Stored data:
-- ==== Sys2Proof/Machine/Task.lean ====
section
/-! DEFINITION. Task.lean: SETVL and the queues (MAJ 1A, 1B) and the synchronisation of MAJ 1C: FENCE, SBAR, strips
(R39), barrier groups (R41), the iteration ring (R43) and EXIT (R38, R344). -/

namespace Sys2Proof.Machine

/-! ### SETVL and the scalar queues -/

/-- SETVL (R376). -/
def execSetvl (d a : SReg) (t : Ty) (s : State) : Out := s.finish do
  s.guard { types := [(tyCode t, !tyM t)], vector := false, bits := 0 }
  let x ← s.useS a
  s.claimS d
  let v := min x.toNat (mvl t.bits)
  let u := { s with lc := { s.lc with vec := { s.lc.vec with vl := BitVec.ofNat 13 v } } }
  .ok (u.setS d (BitVec.ofNat 64 v)).retire

/-- The check that a queue is named with its direction (R47, R72): q0 to q3 are sent to, q4 to q7 received from. -/
def queueGuard (ok : Bool) : Guard := { regs := [(8, ok)], vector := false, bits := 0 }

/-- The state with a queue of the LC replaced. -/
def State.setQ (s : State) (q : QReg) (l : List Dword) : State := { s with lc := { s.lc with q := s.lc.q.set q.toNat l } }

/-- QSEND (R370, R371): waits while the queue holds 16 entries. -/
def execQsend (a : SReg) (q : QReg) (s : State) : Out := s.finish do
  s.guard (queueGuard (decide (q.toNat < 4)))
  let x ← s.useS a
  let l := s.lc.q[q.toNat]
  if 16 ≤ l.length then s.block (q.setWidth 64) else .ok (s.setQ q (l ++ [x])).retire

/-- QRECV (R370, R371): waits while the queue is empty. -/
def execQrecv (d : SReg) (q : QReg) (s : State) : Out := s.finish do
  s.guard (queueGuard (decide (4 ≤ q.toNat)))
  s.claimS d
  match s.lc.q[q.toNat] with
  | [] => s.block (q.setWidth 64)
  | x :: rest => .ok ((s.setQ q rest).setS d x).retire

/-- QSTAT (R370, R371). -/
def execQstat (d : SReg) (q : QReg) (s : State) : Out := s.finish do
  s.claimS d
  .ok (s.setS d (BitVec.ofNat 64 (s.lc.q[q.toNat]).length)).retire

/-! ### FENCE and SBAR -/

/-- FENCE (R174, R348): in the model an access is performed at every scope at once. -/
def execFence (_c : Scope) (s : State) : Out := s.finish do
  s.releaseWait
  .ok s.retire

/-- Whether every earlier access of the streams an SBAR names has been performed (R172, R374). -/
def State.sbarDone (s : State) (m : BitVec 8) : Bool :=
  (!m.getLsbD 0 || (s.storesDone && s.dev.hostReqs.all (fun r => r.who != s.lc.key || !r.store)))
    && (!m.getLsbD 1 || s.vDone) && (!m.getLsbD 2 || s.kDone)
    && (List.range 4).all (fun h => !m.getLsbD (3 + h) || (s.lc.chans[h]?.getD Chan.reset).quiet)
    && (!m.getLsbD 7 || s.bankWork.isEmpty)

/-- Whether the named streams can take an SBAR's place into their buffers (R46). -/
def State.sbarRoom (s : State) (m : BitVec 8) : Bool :=
  (!m.getLsbD 1 || decide (s.part.vqueue.length < queueCap)) && (!m.getLsbD 2 || decide (s.lc.kqueue.length < queueCap))
    && (List.range 4).all (fun h => !m.getLsbD (3 + h) || decide ((s.lc.chans[h]?.getD Chan.reset).cmds.length < 8))
    && (!m.getLsbD 7 || decide (s.lc.bqueue.length < 16))

/-- The place of an SBAR in each stream it names (R172). -/
def State.markSbar (s : State) (m : BitVec 8) : State :=
  let e := s.capture (.sbar s.tick) false (BitVec.ofNat 64 s.tick) 0 0 false
  let x : XCmd := ⟨0, .sbar s.tick, 0, 0, 0, 0, 0, s.super, s.env⟩
  let v := if m.getLsbD 1 then [e] else []
  let k := if m.getLsbD 2 then [e] else []
  let b := if m.getLsbD 7 then [BCmd.mk (.sbar s.tick) (s.lc.pc.setWidth 64) s.ir s.super s.env s.lc.passed] else []
  let chan (h : Nat) (c : Chan) : Chan := if m.getLsbD (3 + h) then { c with cmds := c.cmds ++ [x] } else c
  { s with
    part := { s.part with vqueue := s.part.vqueue ++ v }
    lc := { s.lc with kqueue := s.lc.kqueue ++ k, bqueue := s.lc.bqueue ++ b, chans := s.lc.chans.mapIdx chan } }

/-- SBAR (R172, R374): with S named the scalar stream waits; otherwise the named streams are held at its place. -/
def execSbar (m : BitVec 8) (s : State) : Out := s.finish do
  if m == 0 then .ok s.retire
  else if m.getLsbD 0 then (if s.sbarDone m then .ok s.retire else .error .wait)
  else if s.sbarRoom m then .ok ((s.markSbar m).drain).retire
  else .error .wait

/-! ### The iteration ring (R43) -/

/-- The frontier and the posted iterations above it. -/
def advanceRing : Nat → List Nat → Nat × List Nat
  | f, [] => (f, [])
  | f, x :: r => if x = f then advanceRing (f + 1) r else (f, x :: r)

/-- PostRange of R39: iterations a to b − 1. -/
def Task.postRange (t : Task) (a b : Nat) : Task :=
  let lo := max a t.frontier
  let all := t.posted.filter (· < lo) ++ (List.range (b - lo)).map (lo + ·) ++ t.posted.filter (fun i => lo ≤ i && b ≤ i)
  let r := advanceRing t.frontier all
  { t with frontier := r.1, posted := r.2 }

/-- Whether an iteration is posted. -/
def Task.isPosted (t : Task) (i : Nat) : Bool := decide (i < t.frontier) || t.posted.contains i

/-- The state with the task of the LC in focus changed. -/
def State.updTask (s : State) (f : Task → Task) : State := { s with dev := s.dev.updTask s.lc.key.task f }

/-- Whether the task has an iteration ring. -/
def State.ringed (s : State) : Bool := (s.task.map (·.ring)).getD false

/-- H of R39: the length of the held strip. -/
def State.heldLen (s : State) : Nat :=
  if s.lc.strip == BitVec.allOnes 64 then 0 else min ((s.task.map Task.mvl).getD 0) s.lc.erem.toNat

/-- POST (R43, R368). -/
def execPost (a : SReg) (s : State) : Out := s.finish do
  let i ← s.useS a
  if !s.ringed then s.raise .badControlState 0
  else if i.toNat < s.lc.ebase.toNat || s.lc.ebase.toNat + s.heldLen ≤ i.toNat then s.raise .iterationOrder i
  else
    s.releaseWait
    .ok (s.updTask (·.postRange i.toNat (i.toNat + 1))).retire

/-- WAITI (R43, R425). -/
def execWaiti (a : SReg) (s : State) : Out := s.finish do
  let i ← s.useS a
  if !s.ringed then s.raise .badControlState 0
  else if s.lc.ebase.toNat ≤ i.toNat || (s.task.map (·.elements)).getD 0 ≤ i.toNat then s.raise .iterationOrder i
  else if (s.task.map (·.isPosted i.toNat)).getD false then .ok s.retire
  else .error .wait

/-! ### Strips (R39, R281) -/

/-- The held bytes of a granule performed as one access (R181). -/
def Device.writeHeld (d : Device) (h : Held) : Device :=
  (d.giveBack h.granule).writeMasked h.granule h.mask h.data h.poison

/-- STRIP_COMMIT (R281): the held granules in order of their first write. -/
def State.commitHeld (s : State) : State :=
  { s with
    dev := s.lc.contain.foldl Device.writeHeld s.dev
    lc := { s.lc with contain := [] } }

/-- The post of every iteration of the strip held, in a task with RING (R38, R39). -/
def State.postStrip (s : State) : Except Halt State :=
  if s.heldLen ≠ 0 ∧ s.ringed then do
    s.releaseWait
    .ok (s.updTask (·.postRange s.lc.ebase.toNat (s.lc.ebase.toNat + s.heldLen)))
  else .ok s

/-- The commit of the containment buffer, under SCC, once earlier S- and V-stream work is performed (R281). -/
def State.commitStrip (s : State) : Except Halt State :=
  if !s.sccOf s.lc then .ok s
  else if s.svDone then .ok s.commitHeld
  else .error (.waitIn s)

/-- What NEXTS does with the strip it leaves (R39): it posts it, and commits under SCC, when a strip is held. -/
def State.leaveStrip (s : State) : Except Halt State := do
  let s ← s.postStrip
  if s.heldLen = 0 then .ok s else s.commitStrip

/-- Strips of a task (02, before R39). -/
def Task.strips (t : Task) : Nat := (t.elements + t.mvl - 1) / t.mvl

/-- Dispense of R39: the next strip, or none once all are handed out; no answer while the ring window holds the strip
back (R43). -/
def Task.dispense (t : Task) : Option (Task × Option Nat) :=
  if t.strips ≤ t.nextStrip then some (t, none)
  else if t.ring && decide (t.frontier + 2 ^ 20 ≤ min ((t.nextStrip + 1) * t.mvl) t.elements - 1) then none
  else some ({ t with nextStrip := t.nextStrip + 1 }, some t.nextStrip)

/-- The dispenser's answer to the LC in focus; a task that is not there has no strips. -/
def State.dispense (s : State) : Option (State × Option Nat) :=
  match s.task with
  | none => some (s, none)
  | some t => (t.dispense).map (fun r => (s.updTask (fun _ => r.1), r.2))

/-- NEXTS with its answer (R39). -/
def State.takeStrip (s : State) (a : Option Nat) (target : BitVec 57) : State :=
  let n := (s.task.map (·.elements)).getD 0
  let w := (s.task.map Task.mvl).getD 0
  let l := { s.lc with nextsWait := false, nextsAnswer := none }
  match a with
  | none => ({ s with lc := { l with
      strip := BitVec.allOnes 64, ebase := BitVec.ofNat 64 n, erem := 0, vec := { l.vec with vl := 0 } } }).retire
  | some k => ({ s with lc := { l with
      strip := BitVec.ofNat 64 k, ebase := BitVec.ofNat 64 (k * w), erem := BitVec.ofNat 64 (n - k * w)
      vec := { l.vec with vl := BitVec.ofNat 13 (min w (n - k * w)) } } }).retireAt target

/-- NEXTS (R39, R367). -/
def execNexts (o : BitVec 18) (s : State) : Out := s.finish do
  let target := s.lc.pc + (wordOffset o).setWidth 57
  match s.lc.nextsAnswer with
  | some a => .ok (s.takeStrip a target)
  | none =>
    let s ← s.leaveStrip
    if s.runAhead then .error (.waitIn { s with lc := { s.lc with nextsWait := true } })
    else match s.dispense with
      | none => .error (.waitIn s)
      | some (t, a) => .ok (t.takeStrip a target)

/-- STRIP_DISPENSE (R39): the dispenser answers the LC in focus, whose NEXTS waits, unless the ring holds it back. -/
def State.stripDispense (s : State) : State :=
  if !s.lc.nextsWait then s
  else match s.dispense with
    | none => s
    | some (t, a) => { t with lc := { t.lc with nextsWait := false, nextsAnswer := some a } }

/-! ### Barrier groups (R41, R350, R351) -/

/-- A generation completes: every waiting member is released, since its recorded generation is past. -/
def Group.settle (g : Group) : Group :=
  if g.arrived ≠ 0 ∧ g.arrived = g.members then { g with arrived := 0, generation := g.generation + 1 } else g

/-- The task with a group changed. -/
def Task.updGroup (t : Task) (g : Nat) (f : Group → Group) : Task :=
  match t.groups[g]? with
  | some x => { t with groups := t.groups.setIfInBounds g (f x) }
  | none => t

/-- A member leaves a group (R41). -/
def Group.leave (g : Group) : Group := ({ g with members := g.members - 1 }).settle

/-- A member arrives (R41). -/
def Group.arrive (g : Group) : Group := ({ g with arrived := g.arrived + 1 }).settle

/-- The group a register names, and whether the LC is a member. -/
def State.groupOf (s : State) (a : SReg) : Except Halt (Nat × Bool) := do
  let x ← s.useS a
  if 16 ≤ x.toNat then s.raise .groupInvalid x else .ok (x.toNat, s.lc.gmask.getLsbD x.toNat)

/-- GJOIN. -/
def execGjoin (a : SReg) (s : State) : Out := s.finish do
  let (g, member) ← s.groupOf a
  if member then .ok s.retire
  else
    let t := s.updTask (·.updGroup g (fun x => { x with members := x.members + 1 }))
    .ok ({ t with lc := { t.lc with gmask := t.lc.gmask ||| (1#16 <<< g) } }).retire

/-- GLEAVE. -/
def execGleave (a : SReg) (s : State) : Out := s.finish do
  let (g, member) ← s.groupOf a
  if !member then s.raise .groupNotMember (BitVec.ofNat 64 g)
  else
    let t := s.updTask (·.updGroup g Group.leave)
    .ok ({ t with lc := { t.lc with gmask := t.lc.gmask &&& ~~~(1#16 <<< g) } }).retire

/-- The generation of a group of the task. -/
def State.generation (s : State) (g : Nat) : Nat :=
  ((s.task.bind (fun t => t.groups[g]?)).map (·.generation)).getD 0

/-- GBAR: an arrival already recorded waits for its generation and does not arrive again (R68). -/
def execGbar (a : SReg) (s : State) : Out := s.finish do
  let (g, member) ← s.groupOf a
  if !member then s.raise .groupNotMember (BitVec.ofNat 64 g)
  else match s.lc.bars.find? (·.1 == g) with
  | some b =>
    if b.2 = s.generation g then .error .wait
    else .ok ({ s with lc := { s.lc with bars := s.lc.bars.filter (·.1 != g) } }).retire
  | none =>
    s.releaseWait
    let now := s.generation g
    let t := s.updTask (·.updGroup g Group.arrive)
    if t.generation g = now then .error (.waitIn { t with lc := { t.lc with bars := t.lc.bars ++ [(g, now)] } })
    else .ok t.retire

/-! ### EXIT (R38, R344) -/

/-- A stream has entries and is blocked reading a queue that nothing fills (R48). -/
def State.exitDeadlock (s : State) : Bool := s.deadlocked && !(s.part.vqueue.isEmpty && s.kDone)

/-- Faults that EXIT raises before its steps (R344). -/
def State.exitFaults (s : State) : Except Halt Unit := do
  if !s.lc.loops.isEmpty then s.nesting
  else
    s.chanFault 0
    s.chanFault 1
    s.chanFault 2
    s.chanFault 3
    s.bankFault
    if s.exitDeadlock then s.raise .queueDeadlock 8 else .ok ()

/-- The LC leaves every group of GMASK (R38). -/
def State.leaveGroups (s : State) : State :=
  let leave (t : Task) : Task :=
    { t with groups := t.groups.mapIdx (fun i g => if s.lc.gmask.getLsbD i then g.leave else g) }
  let t := s.updTask leave
  { t with lc := { t.lc with gmask := 0, bars := [] } }

/-- Every earlier access of every stream is performed (R38). -/
def State.allDone (s : State) : Bool :=
  s.unperformedV.isEmpty && s.kDone && s.lc.chans.all (fun c => c.cmds.isEmpty) && s.bankWork.isEmpty && s.svxDone
    && s.dev.scUpdates.isEmpty

/-- What an LC that has ended keeps: its place. -/
def Lc.ended (l : Lc) : Lc :=
  { Lc.reset with
    key := l.key, status := .exited, core := l.core, partNo := l.partNo, pc := l.pc, taskid := l.taskid,
    ptbase := l.ptbase, asid := l.asid, gmask := 0 }

/-- The LC has ended: its context, pins, tile state and accumulators are free (R38, R287). -/
def State.endLc (s : State) : State :=
  let mine (k : LcKey) : Bool := k == s.lc.key
  let clear (p : Part) : Part := if p.ownerKey == some s.lc.key then p.clear else p
  let d := (s.dev.releasePins mine).dropLcs mine
  { s with
    lc := s.lc.ended
    part := clear s.part
    parts := s.parts.map clear
    dev := d.updTask s.lc.key.task (fun t => { t with exited := t.exited + 1 }) }

/-- EXIT (R38, R344). -/
def execExit (s : State) : Out := s.finish do
  s.exitFaults
  let s ← s.postStrip
  let s ← s.commitStrip
  let s := s.leaveGroups
  if !s.allDone then .error (.waitIn s)
  else
    s.hostFault
    .ok s.endLc.retire

end Sys2Proof.Machine
end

◆ REQUIREMENT ◆
Both the line containing "def Task.dispense (t" and the line containing "else if t.ring" belong in the answer. Print them and every line above that falls between them exactly, and no others.

◆ RESPONSE ◆
def Task.dispense (t : Task) : Option (Task × Option Nat) :=
  if t.strips ≤ t.nextStrip then some (t, none)
  else if t.ring && decide (t.frontier + 2 ^ 20 ≤ min ((t.nextStrip + 1) * t.mvl) t.elements - 1) then none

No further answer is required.